WORK ORDER - If a line of the records holds the word "vols", copy it out.

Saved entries
-- ==== Sys2Proof/Laws/FramesCycle.lean ====
section
/-! SUPPORT. Which parts of the state each function of Machine/Cycle.lean can change. -/

set_option Elab.async false

namespace Sys2Proof.Machine

theorem limited_frame (s : State) a2 a3 a4 a5 : OnlyChangesP [.errLog, .errSeq] s (limited s a2 a3 a4 a5) := by
  unfold limited
  refine OnlyChanges.ite2 ?_ ?_
  · refine OnlyChangesP.mk ?_
    refine OnlyChanges.step (logErr_frame _ _ _ _ _) ?_
    exact (OnlyChanges.refl _ s)
  · refine OnlyChanges.ite2 ?_ ?_
    · refine OnlyChangesP.mk ?_
      refine OnlyChanges.step (logErr_frame _ _ _ _ _) ?_
      exact (OnlyChanges.refl _ s)
    · refine OnlyChangesP.mk ?_
      exact (OnlyChanges.refl _ s)

theorem convertBoxes_frame a1 (s : State) : OnlyChanges [.mbx, .errLog, .errSeq] s (convertBoxes a1 s) := by
  unfold convertBoxes
  refine OnlyChanges.foldl (fun x1 x2 hx1 => ?_) ?_
  · split
    · rename_i x3 x4 x5
      have hx4 : OnlyChanges [.mbx, .errLog, .errSeq] s x4 := by
        refine OnlyChangesP.of_eq x5 ?_
        refine OnlyChangesP.step (limited_frame _ _ _ _ _) ?_
        exact hx1
      refine OnlyChanges.step (updBox_frame _ _ _) ?_
      exact hx4
  · exact (OnlyChanges.refl _ s)

theorem convertCounts_frame a1 (s : State) : OnlyChanges [.pwr, .tt, .adm, .funcs, .ctxs, .groups, .vols, .mports, .vlt, .mbx] s (convertCounts a1 s) := by
  unfold convertCounts
  extract_lets -merge -underBinder +onlyGivenNames x1 x2
  have hx1 : OnlyChanges [.pwr, .tt, .adm, .funcs, .ctxs, .groups, .vols, .mports, .vlt, .mbx] s x1 := by
    unfold x1
    refine OnlyChanges.step (State.mapAdmin_frame _ _) ?_
    exact (OnlyChanges.refl _ s)
  clear_value x1
  clear_value x2
  exact OnlyChanges.of hx1 (by intro p hp; cases p <;> first | exact absurd (by decide) hp | exact rfl)

theorem convertCq_frame a1 a2 (s : State) a4 : OnlyChanges [.funcs, .errLog, .errSeq] s (convertCq a1 a2 s a4) := by
  unfold convertCq
  split
  · exact (OnlyChanges.refl _ s)
  · split
    · rename_i x1 x2 x3
      have hx2 : OnlyChanges [.funcs, .errLog, .errSeq] s x2 := by
        refine OnlyChangesP.of_eq x3 ?_
        refine OnlyChangesP.step (limited_frame _ _ _ _ _) ?_
        exact (OnlyChanges.refl _ s)
      refine OnlyChanges.step (updCq_frame _ _ _ _) ?_
      exact hx2

theorem convertSq_frame a1 a2 (s : State) a4 : OnlyChanges [.funcs, .errLog, .errSeq] s (convertSq a1 a2 s a4) := by
  unfold convertSq
  split
  · exact (OnlyChanges.refl _ s)
  · refine OnlyChanges.ite1 ?_ ?_
    · exact (OnlyChanges.refl _ s)
    · split
      · rename_i x1 x2 x3
        have hx2 : OnlyChanges [.funcs, .errLog, .errSeq] s x2 := by
          refine OnlyChangesP.of_eq x3 ?_
          refine OnlyChangesP.step (limited_frame _ _ _ _ _) ?_
          exact (OnlyChanges.refl _ s)
        refine OnlyChanges.step (updSq_frame _ _ _ _) ?_
        exact hx2

theorem convertFunc_frame a1 (s : State) a3 : OnlyChanges [.funcs, .errLog, .errSeq] s (convertFunc a1 s a3) := by
  unfold convertFunc
  split
  · exact (OnlyChanges.refl _ s)
  · split
    · rename_i x1 x2 x3
      have hx2 : OnlyChanges [.funcs, .errLog, .errSeq] s x2 := by
        refine OnlyChangesP.of_eq x3 ?_
        refine OnlyChangesP.step (limited_frame _ _ _ _ _) ?_
        exact (OnlyChanges.refl _ s)
      extract_lets -merge -underBinder +onlyGivenNames x4 x5
      have hx4 : OnlyChanges [.funcs, .errLog, .errSeq] s x4 := by
        unfold x4
        refine OnlyChanges.step (updFunc_frame _ _ _) ?_
        exact hx2
      clear_value x4
      have hx5 : OnlyChanges [.funcs, .errLog, .errSeq] s x5 := by
        unfold x5
        refine OnlyChanges.foldl (fun x6 x7 hx6 => ?_) ?_
        · refine OnlyChanges.step (convertSq_frame _ _ _ _) ?_
          exact hx6
        · exact hx4
      clear_value x5
      refine OnlyChanges.foldl (fun x8 x9 hx8 => ?_) ?_
      · refine OnlyChanges.step (convertCq_frame _ _ _ _) ?_
        exact hx8
      · exact hx5

theorem convertGiven_frame a1 a2 (s : State) : OnlyChanges [.tt, .errLog, .errSeq] s (convertGiven a1 a2 s) := by
  unfold convertGiven
  extract_lets -merge -underBinder +onlyGivenNames x1 x2 x3
  clear_value x1
  have hx2 : OnlyChanges [.tt, .errLog, .errSeq] s x2 := by
    unfold x2
    split
    · refine OnlyChanges.step (updTt_frame _ _) ?_
      exact (OnlyChanges.refl _ s)
    · split
      · rename_i x4 x5 x6
        have hx5 : OnlyChanges [.tt, .errLog, .errSeq] s x5 := by
          refine OnlyChangesP.of_eq x6 ?_
          refine OnlyChangesP.step (limited_frame _ _ _ _ _) ?_
          exact (OnlyChanges.refl _ s)
        refine OnlyChanges.step (updTt_frame _ _) ?_
        exact hx5
  clear_value x2
  have hx3 : OnlyChanges [.tt, .errLog, .errSeq] s x3 := by
    unfold x3
    split
    · refine OnlyChanges.step (updTt_frame _ _) ?_
      exact hx2
    · split
      · rename_i x7 x8 x9
        have hx8 : OnlyChanges [.tt, .errLog, .errSeq] s x8 := by
          refine OnlyChangesP.of_eq x9 ?_
          refine OnlyChangesP.step (limited_frame _ _ _ _ _) ?_
          exact hx2
        refine OnlyChanges.step (updTt_frame _ _) ?_
        exact hx8
  clear_value x3
  split
  · refine OnlyChanges.step (updTt_frame _ _) ?_
    exact hx3
  · split
    · rename_i x10 x11 x12
      have hx11 : OnlyChanges [.tt, .errLog, .errSeq] s x11 := by
        refine OnlyChangesP.of_eq x12 ?_
        refine OnlyChangesP.step (limited_frame _ _ _ _ _) ?_
        exact hx3
      refine OnlyChanges.step (updTt_frame _ _) ?_
      exact hx11

theorem convertReg_frame (conv : Nat → Nat) (s : State) (r : DurReg) (k : ∀ u v, OnlyChanges [.adm, .mem, .mbx, .vlt] u (r.set u v)) :
    OnlyChanges [.adm, .mem, .mbx, .vlt, .errLog, .errSeq] s (convertReg conv s r) := by
  unfold convertReg
  split
  rename_i x1 x2 x3
  refine OnlyChanges.step (k _ _) ?_
  exact OnlyChangesP.of_eq x3 (OnlyChangesP.step (limited_frame _ _ _ _ _) (OnlyChanges.refl _ s))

REPLY TO THE EXERCISE -
theorem convertCounts_frame a1 (s : State) : OnlyChanges [.pwr, .tt, .adm, .funcs, .ctxs, .groups, .vols, .mports, .vlt, .mbx] s (convertCounts a1 s) := by
  have hx1 : OnlyChanges [.pwr, .tt, .adm, .funcs, .ctxs, .groups, .vols, .mports, .vlt, .mbx] s x1 := by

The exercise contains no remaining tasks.